(Stored records)
-- Recording in many slots touches the slots, the interrupts and the alerts.
@[simp] theorem State.recordAll_cfg (l : List Nat) (c : ErrCode) : (State.recordAll l c s).cfg = s.cfg := by
  induction l generalizing s with
  | nil => rfl
  | cons i l ih => exact (ih _).trans rfl
@[simp] theorem State.recordAll_image (l : List Nat) (c : ErrCode) : (State.recordAll l c s).image = s.image := by
  induction l generalizing s with
  | nil => rfl
  | cons i l ih => exact (ih _).trans rfl
@[simp] theorem State.recordAll_backing (l : List Nat) (c : ErrCode) : (State.recordAll l c s).backing = s.backing := by
  induction l generalizing s with
  | nil => rfl
  | cons i l ih => exact (ih _).trans rfl
@[simp] theorem State.recordAll_parts (l : List Nat) (c : ErrCode) : (State.recordAll l c s).parts = s.parts := by
  induction l generalizing s with
  | nil => rfl
  | cons i l ih => exact (ih _).trans rfl
@[simp] theorem State.recordAll_dai (l : List Nat) (c : ErrCode) : (State.recordAll l c s).dai = s.dai := by
  induction l generalizing s with
  | nil => rfl
  | cons i l ih => exact (ih _).trans rfl
@[simp] theorem State.recordAll_lci (l : List Nat) (c : ErrCode) : (State.recordAll l c s).lci = s.lci := by
  induction l generalizing s with
  | nil => rfl
  | cons i l ih => exact (ih _).trans rfl
@[simp] theorem State.recordAll_lcinfo (l : List Nat) (c : ErrCode) : (State.recordAll l c s).lcinfo = s.lcinfo := by
  induction l generalizing s with
  | nil => rfl
  | cons i l ih => exact (ih _).trans rfl
@[simp] theorem State.recordAll_hwcfg (l : List Nat) (c : ErrCode) : (State.recordAll l c s).hwcfg = s.hwcfg := by
  induction l generalizing s with
  | nil => rfl
  | cons i l ih => exact (ih _).trans rfl
@[simp] theorem State.recordAll_intrEnable (l : List Nat) (c : ErrCode) : (State.recordAll l c s).intrEnable = s.intrEnable := by
  induction l generalizing s with
  | nil => rfl
  | cons i l ih => exact (ih _).trans rfl
@[simp] theorem State.recordAll_readEn (l : List Nat) (c : ErrCode) : (State.recordAll l c s).readEn = s.readEn := by
  induction l generalizing s with
  | nil => rfl
  | cons i l ih => exact (ih _).trans rfl
@[simp] theorem State.recordAll_lcSignals (l : List Nat) (c : ErrCode) : (State.recordAll l c s).lcSignals = s.lcSignals := by
  induction l generalizing s with
  | nil => rfl
  | cons i l ih => exact (ih _).trans rfl
@[simp] theorem State.recordAll_pool (l : List Nat) (c : ErrCode) : (State.recordAll l c s).pool = s.pool := by
  induction l generalizing s with
  | nil => rfl
  | cons i l ih => exact (ih _).trans rfl
@[simp] theorem State.recordAll_pending (l : List Nat) (c : ErrCode) : (State.recordAll l c s).pending = s.pending := by
  induction l generalizing s with
  | nil => rfl
  | cons i l ih => exact (ih _).trans rfl
@[simp] theorem State.recordAll_inbox (l : List Nat) (c : ErrCode) : (State.recordAll l c s).inbox = s.inbox := by
  induction l generalizing s with
  | nil => rfl
  | cons i l ih => exact (ih _).trans rfl
@[simp] theorem State.recordAll_answers (l : List Nat) (c : ErrCode) : (State.recordAll l c s).answers = s.answers := by
  induction l generalizing s with
  | nil => rfl
  | cons i l ih => exact (ih _).trans rfl
@[simp] theorem State.recordAll_outputs (l : List Nat) (c : ErrCode) : (State.recordAll l c s).outputs = s.outputs := by
  induction l generalizing s with
  | nil => rfl
  | cons i l ih => exact (ih _).trans rfl
@[simp] theorem State.recordAll_draws (l : List Nat) (c : ErrCode) : (State.recordAll l c s).draws = s.draws := by
  induction l generalizing s with
  | nil => rfl
  | cons i l ih => exact (ih _).trans rfl

-- The seed locks are partition state.
@[simp] theorem State.updateSeedLocks_cfg : (State.updateSeedLocks s).cfg = s.cfg := by
  unfold State.updateSeedLocks
  generalize s.cfg.seedParts = l
  induction l generalizing s with
  | nil => rfl
  | cons i l ih => exact (ih _).trans rfl
@[simp] theorem State.updateSeedLocks_image : (State.updateSeedLocks s).image = s.image := by
  unfold State.updateSeedLocks
  generalize s.cfg.seedParts = l
  induction l generalizing s with
  | nil => rfl
  | cons i l ih => exact (ih _).trans rfl
@[simp] theorem State.updateSeedLocks_backing : (State.updateSeedLocks s).backing = s.backing := by
  unfold State.updateSeedLocks
  generalize s.cfg.seedParts = l
  induction l generalizing s with
  | nil => rfl
  | cons i l ih => exact (ih _).trans rfl
@[simp] theorem State.updateSeedLocks_dai : (State.updateSeedLocks s).dai = s.dai := by
  unfold State.updateSeedLocks
  generalize s.cfg.seedParts = l
  induction l generalizing s with
  | nil => rfl
  | cons i l ih => exact (ih _).trans rfl
@[simp] theorem State.updateSeedLocks_lci : (State.updateSeedLocks s).lci = s.lci := by
  unfold State.updateSeedLocks
  generalize s.cfg.seedParts = l
  induction l generalizing s with
  | nil => rfl
  | cons i l ih => exact (ih _).trans rfl
@[simp] theorem State.updateSeedLocks_lcinfo : (State.updateSeedLocks s).lcinfo = s.lcinfo := by
  unfold State.updateSeedLocks
  generalize s.cfg.seedParts = l
  induction l generalizing s with
  | nil => rfl
  | cons i l ih => exact (ih _).trans rfl
@[simp] theorem State.updateSeedLocks_hwcfg : (State.updateSeedLocks s).hwcfg = s.hwcfg := by
  unfold State.updateSeedLocks
  generalize s.cfg.seedParts = l
  induction l generalizing s with
  | nil => rfl
  | cons i l ih => exact (ih _).trans rfl
@[simp] theorem State.updateSeedLocks_intrState : (State.updateSeedLocks s).intrState = s.intrState := by
  unfold State.updateSeedLocks
  generalize s.cfg.seedParts = l
  induction l generalizing s with
  | nil => rfl
  | cons i l ih => exact (ih _).trans rfl
@[simp] theorem State.updateSeedLocks_intrEnable : (State.updateSeedLocks s).intrEnable = s.intrEnable := by
  unfold State.updateSeedLocks
  generalize s.cfg.seedParts = l
  induction l generalizing s with
  | nil => rfl
  | cons i l ih => exact (ih _).trans rfl
@[simp] theorem State.updateSeedLocks_alertLatch : (State.updateSeedLocks s).alertLatch = s.alertLatch := by
  unfold State.updateSeedLocks
  generalize s.cfg.seedParts = l
  induction l generalizing s with
  | nil => rfl
  | cons i l ih => exact (ih _).trans rfl
@[simp] theorem State.updateSeedLocks_err : (State.updateSeedLocks s).err = s.err := by
  unfold State.updateSeedLocks
  generalize s.cfg.seedParts = l
  induction l generalizing s with
  | nil => rfl
  | cons i l ih => exact (ih _).trans rfl
@[simp] theorem State.updateSeedLocks_readEn : (State.updateSeedLocks s).readEn = s.readEn := by
  unfold State.updateSeedLocks
  generalize s.cfg.seedParts = l
  induction l generalizing s with
  | nil => rfl
  | cons i l ih => exact (ih _).trans rfl
@[simp] theorem State.updateSeedLocks_lcSignals : (State.updateSeedLocks s).lcSignals = s.lcSignals := by
  unfold State.updateSeedLocks
  generalize s.cfg.seedParts = l
  induction l generalizing s with
  | nil => rfl
  | cons i l ih => exact (ih _).trans rfl
@[simp] theorem State.updateSeedLocks_pool : (State.updateSeedLocks s).pool = s.pool := by
  unfold State.updateSeedLocks
  generalize s.cfg.seedParts = l
  induction l generalizing s with
  | nil => rfl
  | cons i l ih => exact (ih _).trans rfl
@[simp] theorem State.updateSeedLocks_pending : (State.updateSeedLocks s).pending = s.pending := by
  unfold State.updateSeedLocks
  generalize s.cfg.seedParts = l
  induction l generalizing s with
  | nil => rfl
  | cons i l ih => exact (ih _).trans rfl
@[simp] theorem State.updateSeedLocks_inbox : (State.updateSeedLocks s).inbox = s.inbox := by
  unfold State.updateSeedLocks
  generalize s.cfg.seedParts = l
  induction l generalizing s with
  | nil => rfl
  | cons i l ih => exact (ih _).trans rfl
@[simp] theorem State.updateSeedLocks_answers : (State.updateSeedLocks s).answers = s.answers := by
  unfold State.updateSeedLocks
  generalize s.cfg.seedParts = l
  induction l generalizing s with
  | nil => rfl
  | cons i l ih => exact (ih _).trans rfl
@[simp] theorem State.updateSeedLocks_outputs : (State.updateSeedLocks s).outputs = s.outputs := by
  unfold State.updateSeedLocks
  generalize s.cfg.seedParts = l
  induction l generalizing s with
  | nil => rfl
  | cons i l ih => exact (ih _).trans rfl
@[simp] theorem State.updateSeedLocks_draws : (State.updateSeedLocks s).draws = s.draws := by
  unfold State.updateSeedLocks
  generalize s.cfg.seedParts = l
  induction l generalizing s with
  | nil => rfl
  | cons i l ih => exact (ih _).trans rfl

-- Escalation touches the FSMs, the slots, the interrupts and the alerts.
@[simp] theorem State.escalate_cfg : (State.escalate s).cfg = s.cfg := by
  simp [State.escalate]
@[simp] theorem State.escalate_image : (State.escalate s).image = s.image := by
  simp [State.escalate]
@[simp] theorem State.escalate_backing : (State.escalate s).backing = s.backing := by
  simp [State.escalate]
@[simp] theorem State.escalate_lcinfo : (State.escalate s).lcinfo = s.lcinfo := by
  simp [State.escalate]
@[simp] theorem State.escalate_hwcfg : (State.escalate s).hwcfg = s.hwcfg := by
  simp [State.escalate]
@[simp] theorem State.escalate_intrEnable : (State.escalate s).intrEnable = s.intrEnable := by
  simp [State.escalate]
@[simp] theorem State.escalate_readEn : (State.escalate s).readEn = s.readEn := by
  simp [State.escalate]
@[simp] theorem State.escalate_lcSignals : (State.escalate s).lcSignals = s.lcSignals := by
  simp [State.escalate]
@[simp] theorem State.escalate_pool : (State.escalate s).pool = s.pool := by
  simp [State.escalate]
@[simp] theorem State.escalate_pending : (State.escalate s).pending = s.pending := by
  simp [State.escalate]
@[simp] theorem State.escalate_inbox : (State.escalate s).inbox = s.inbox := by
  simp [State.escalate]
@[simp] theorem State.escalate_answers : (State.escalate s).answers = s.answers := by
  simp [State.escalate]
@[simp] theorem State.escalate_outputs : (State.escalate s).outputs = s.outputs := by
  simp [State.escalate]
@[simp] theorem State.escalate_draws : (State.escalate s).draws = s.draws := by
  simp [State.escalate]
@[simp] theorem State.escalate_dai : (State.escalate s).dai = { s.dai with fsm := .error } := by
  simp [State.escalate]
@[simp] theorem State.escalate_lci : (State.escalate s).lci = { s.lci with fsm := .error } := by
  simp [State.escalate]
@[simp] theorem State.escalate_parts : (State.escalate s).parts = s.parts.map fun q => { q with fsm := .error } := by
  simp [State.escalate]
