-- ==== Sys2Proof/Laws/Layout.lean ====
section
/-! SUPPORT. What a valid partition table says of one partition and of two. -/

namespace Sys2Proof

open Sys2Proof.Machine

/-- A descriptor of the table meets the invariants of one descriptor. -/
theorem descOk_of_table (c : Config) (h : c.partTableOk = true) (p : Nat) (hp : p < c.nPart) :
    c.descOk (c.desc p) = true := by
  simp only [Config.partTableOk, Bool.and_eq_true, List.all_eq_true] at h
  have hm : c.desc p ∈ c.partTable := by
    simp only [Config.desc, List.getD_eq_getElem?_getD]
    have hl : p < c.partTable.length := hp
    rw [List.getElem?_eq_getElem hl, Option.getD_some]
    exact List.getElem_mem hl
  exact h.1.1.1.1.1.2 _ hm

/-- The invariants of one descriptor, spelled out (spec/20_memory.md R63). -/
theorem desc_facts (c : Config) (h : c.partTableOk = true) (p : Nat) (hp : p < c.nPart) :
    (c.desc p).byteSize % 4 = 0 ∧ (c.desc p).byteOffset + (c.desc p).byteSize ≤ c.otpDataSize ∧
      ¬ ((c.desc p).hwDigest = true ∧ (c.desc p).swDigest = true) ∧
      ((c.desc p).secret = true → (c.desc p).byteOffset % 8 = 0 ∧ (c.desc p).byteSize % 8 = 0) ∧
      ((c.desc p).hasDigest = true → (c.desc p).byteOffset % 8 = 0 ∧ (c.desc p).byteSize % 8 = 0 ∧
        8 ≤ (c.desc p).byteSize ∧ (c.desc p).digestOffset = (c.desc p).byteOffset + (c.desc p).byteSize - 8) := by
  have hd := descOk_of_table c h p hp
  simp only [Config.descOk, Bool.and_eq_true, decide_eq_true_eq, Bool.or_eq_true, Bool.not_eq_true',
    Bool.and_eq_false_iff] at hd
  obtain ⟨⟨⟨⟨⟨_, h1⟩, h2⟩, h3⟩, h4⟩, h5⟩ := hd
  refine ⟨h1, h2, ?_, fun hs => ?_, fun hs => ?_⟩
  · rintro ⟨a, b⟩
    rcases h3 with h3 | h3 <;> simp_all
  · rcases h4 with h4 | h4
    · simp [hs] at h4
    · exact h4
  · rcases h5 with h5 | h5
    · simp [hs] at h5
    · exact ⟨h5.1.1.1, h5.1.1.2, h5.1.2, h5.2⟩

/-- The life-cycle partition is one of the table. -/
theorem lcPart_lt (c : Config) (h : c.partTableOk = true) : c.lcPart < c.nPart := by
  simp only [Config.partTableOk, Bool.and_eq_true, decide_eq_true_eq] at h
  exact h.1.1.1.2

/-- The data region is a whole number of double words. -/
theorem otpDataSize_mod (c : Config) (h : c.partTableOk = true) : c.otpDataSize % 8 = 0 := by
  simp only [Config.partTableOk, Bool.and_eq_true, decide_eq_true_eq] at h
  exact h.1.1.1.1.1.1

theorem sortedDisjoint_pair (ds : List PartDesc) (h : sortedDisjoint ds = true) (i j : Nat) (hij : i < j)
    (hj : j < ds.length) :
    (ds.getD i emptyDesc).byteOffset + (ds.getD i emptyDesc).byteSize ≤ (ds.getD j emptyDesc).byteOffset := by
  induction ds generalizing i j with
  | nil => simp at hj
  | cons d ds ih =>
    cases ds with
    | nil => simp at hj; omega
    | cons e ds =>
      simp only [sortedDisjoint, Bool.and_eq_true, decide_eq_true_eq] at h
      obtain ⟨h1, h2⟩ := h
      cases j with
      | zero => omega
      | succ j =>
        cases i with
        | zero =>
          cases j with
          | zero => simpa using h1
          | succ j =>
            have := ih h2 0 (j + 1) (by omega) (by simpa using hj)
            simp only [List.getD_cons_zero, List.getD_cons_succ] at this ⊢
            omega
        | succ i =>
          have := ih h2 i j (by omega) (by simpa using hj)
          simpa using this

/-- Two partitions of the table have no address in common. -/
theorem parts_disjoint (c : Config) (h : c.partTableOk = true) (p q a : Nat) (hp : p < c.nPart) (hq : q < c.nPart)
    (hpq : p ≠ q) (ha : inPart c p a) : ¬ inPart c q a := by
  have hs : sortedDisjoint c.partTable = true := by
    simp only [Config.partTableOk, Bool.and_eq_true] at h
    exact h.1.1.1.1.2
  simp only [inPart, Config.desc] at ha ⊢
  rcases Nat.lt_or_gt_of_ne hpq with hlt | hlt
  · have := sortedDisjoint_pair _ hs p q hlt hq
    omega
  · have := sortedDisjoint_pair _ hs q p hlt hp
    omega

/-- The bytes a DAI access touches lie inside the data region, at an even address. -/
theorem daiRange_below (c : Config) (h : c.partTableOk = true) (p a : Nat) (hp : p < c.nPart) (ha : inPart c p a) :
    c.daiAddress p a + c.daiWidth p a ≤ c.otpDataSize ∧ c.daiAddress p a % 2 = 0 := by
  have h8 := otpDataSize_mod c h
  have hd := (desc_facts c h p hp).2.1
  unfold inPart at ha
  unfold Config.daiAddress Config.daiWidth alignDown
  split <;> omega

/-- The bytes a DAI access touches lie inside its partition, where partitions are 4-aligned. -/
theorem daiRange_inPart (c : Config) (h : c.partTableOk = true) (h4 : aligned4 c) (p a k : Nat) (hp : p < c.nPart)
    (ha : inPart c p a) (hk : c.daiAddress p a ≤ k ∧ k < c.daiAddress p a + c.daiWidth p a) : inPart c p k := by
  obtain ⟨d1, d2, d3, d4, d5⟩ := desc_facts c h p hp
  have ho : (c.desc p).byteOffset % 4 = 0 := by
    apply h4
    simp only [Config.desc, List.getD_eq_getElem?_getD]
    have hl : p < c.partTable.length := hp
    rw [List.getElem?_eq_getElem hl, Option.getD_some]
    exact List.getElem_mem hl
  unfold inPart at ha ⊢
  unfold Config.daiAddress Config.daiWidth alignDown at hk
  split at hk
  · rename_i hw
    have h8 : (c.desc p).byteOffset % 8 = 0 ∧ (c.desc p).byteSize % 8 = 0 := by
      simp only [Config.isWideGranule, Config.isDigestAddress, Bool.or_eq_true, Bool.and_eq_true] at hw
      rcases hw with hw | hw
      · exact d4 hw
      · exact ⟨(d5 hw.1).1, (d5 hw.1).2.1⟩
    omega
  · omega

/-- A life-cycle word lies inside the life-cycle partition. -/
theorem lcAddress_inPart (c : Config) (k : Nat) (hk : k < c.lcWords) (j : Nat)
    (hj : c.lcAddress k ≤ j ∧ j < c.lcAddress k + 2) : inPart c c.lcPart j := by
  simp only [Config.lcWords, Config.lcAddress, inPart] at *
  omega

/-- The digest slot of a partition lies inside it. -/
theorem digestSlot_inPart (c : Config) (h : c.partTableOk = true) (p k : Nat) (hp : p < c.nPart)
    (hd : (c.desc p).hasDigest = true) (hk : (c.desc p).digestOffset ≤ k ∧ k < (c.desc p).digestOffset + 8) :
    inPart c p k ∧ (c.desc p).digestOffset % 8 = 0 := by
  obtain ⟨_, _, _, _, d5⟩ := desc_facts c h p hp
  have := d5 hd
  unfold inPart
  omega

/-- One descriptor's check is the rules of one descriptor. -/
theorem descOk_iff (c : Config) (d : PartDesc) : c.descOk d = true ↔ DescRules c d := by
  constructor
  · intro h
    simp only [Config.descOk, PartDesc.fits, PartDesc.hasDigest, Bool.and_eq_true, decide_eq_true_eq, Bool.or_eq_true,
      Bool.not_eq_true', Bool.and_eq_false_iff, Bool.or_eq_false_iff] at h
    obtain ⟨⟨⟨⟨⟨h0, h1⟩, h2⟩, h3⟩, h4⟩, h5⟩ := h
    refine ⟨⟨h0.1.1, h0.1.2, h0.2⟩, h1, h2, ?_, fun hs => ?_, fun hs => ?_⟩
    · rintro ⟨a, b⟩
      rcases h3 with h3 | h3 <;> simp_all
    · exact h4.resolve_left (by simp [hs])
    · obtain ⟨⟨⟨a, b⟩, e⟩, f⟩ := h5.resolve_left (by rcases hs with hs | hs <;> simp [hs])
      exact ⟨a, b, e, f⟩
  · rintro ⟨⟨u1, u2, u3⟩, h1, h2, h3, h4, h5⟩
    cases hw : d.hwDigest <;> cases hs : d.swDigest <;> cases he : d.secret <;>
      simp_all [Config.descOk, PartDesc.fits, PartDesc.hasDigest]

/-- A sorted table from its first entry on. -/
theorem sortedDisjoint_iff (ds : List PartDesc) :
    sortedDisjoint ds = true ↔ ∀ i, i + 1 < ds.length →
      (ds.getD i emptyDesc).byteOffset + (ds.getD i emptyDesc).byteSize ≤ (ds.getD (i + 1) emptyDesc).byteOffset := by
  induction ds with
  | nil => simp [sortedDisjoint]
  | cons d ds ih =>
    cases ds with
    | nil => simp [sortedDisjoint]
    | cons e ds =>
      simp only [sortedDisjoint, Bool.and_eq_true, decide_eq_true_eq, ih]
      constructor
      · rintro ⟨h0, h1⟩ i hi
        cases i with
        | zero => simpa using h0
        | succ i => simpa using h1 i (by simpa using hi)
      · intro h
        refine ⟨by simpa using h 0 (by simp), fun i hi => ?_⟩
        simpa using h (i + 1) (by simpa using hi)

/-- The table's check is the rules of the table (spec/20_memory.md R62, R63). -/
theorem partTableOk_iff (c : Config) : c.partTableOk = true ↔ TableRules c := by
  have hl : c.nPart = c.partTable.length := rfl
  constructor
  · intro h
    have h' := h
    simp only [Config.partTableOk, PartDesc.hasDigest, Bool.and_eq_true, decide_eq_true_eq, List.all_eq_true,
      Bool.not_eq_true', Bool.or_eq_false_iff] at h'
    obtain ⟨⟨⟨⟨⟨⟨h1, h2⟩, h3⟩, h4⟩, h5⟩, h6⟩, h7⟩ := h'
    exact ⟨h1, fun d hd => (descOk_iff c d).mp (h2 d hd), fun p q hpq hq => sortedDisjoint_pair c.partTable h3 p q hpq hq,
      ⟨h4, h5.1, h5.2, h6⟩, fun p hp => ⟨(h7 p hp).1.1, (h7 p hp).1.2, (h7 p hp).2⟩⟩
  · rintro ⟨h1, h2, h3, ⟨h4, h5, h6, h7⟩, h8⟩
    have hs : sortedDisjoint c.partTable = true :=
      (sortedDisjoint_iff c.partTable).mpr fun i hi => h3 i (i + 1) (by omega) hi
    simp only [Config.partTableOk, PartDesc.hasDigest, Bool.and_eq_true, decide_eq_true_eq, List.all_eq_true,
      Bool.not_eq_true', Bool.or_eq_false_iff]
    exact ⟨⟨⟨⟨⟨⟨h1, fun d hd => (descOk_iff c d).mpr (h2 d hd)⟩, hs⟩, h4⟩, h5, h6⟩, h7⟩,
      fun p hp => ⟨⟨(h8 p hp).1, (h8 p hp).2.1⟩, (h8 p hp).2.2⟩⟩

end Sys2Proof
end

■ **What you need to do**
Your answer should be a single number: the count of lines in the records that contain "digestOffset".

■ **Exercise result**
3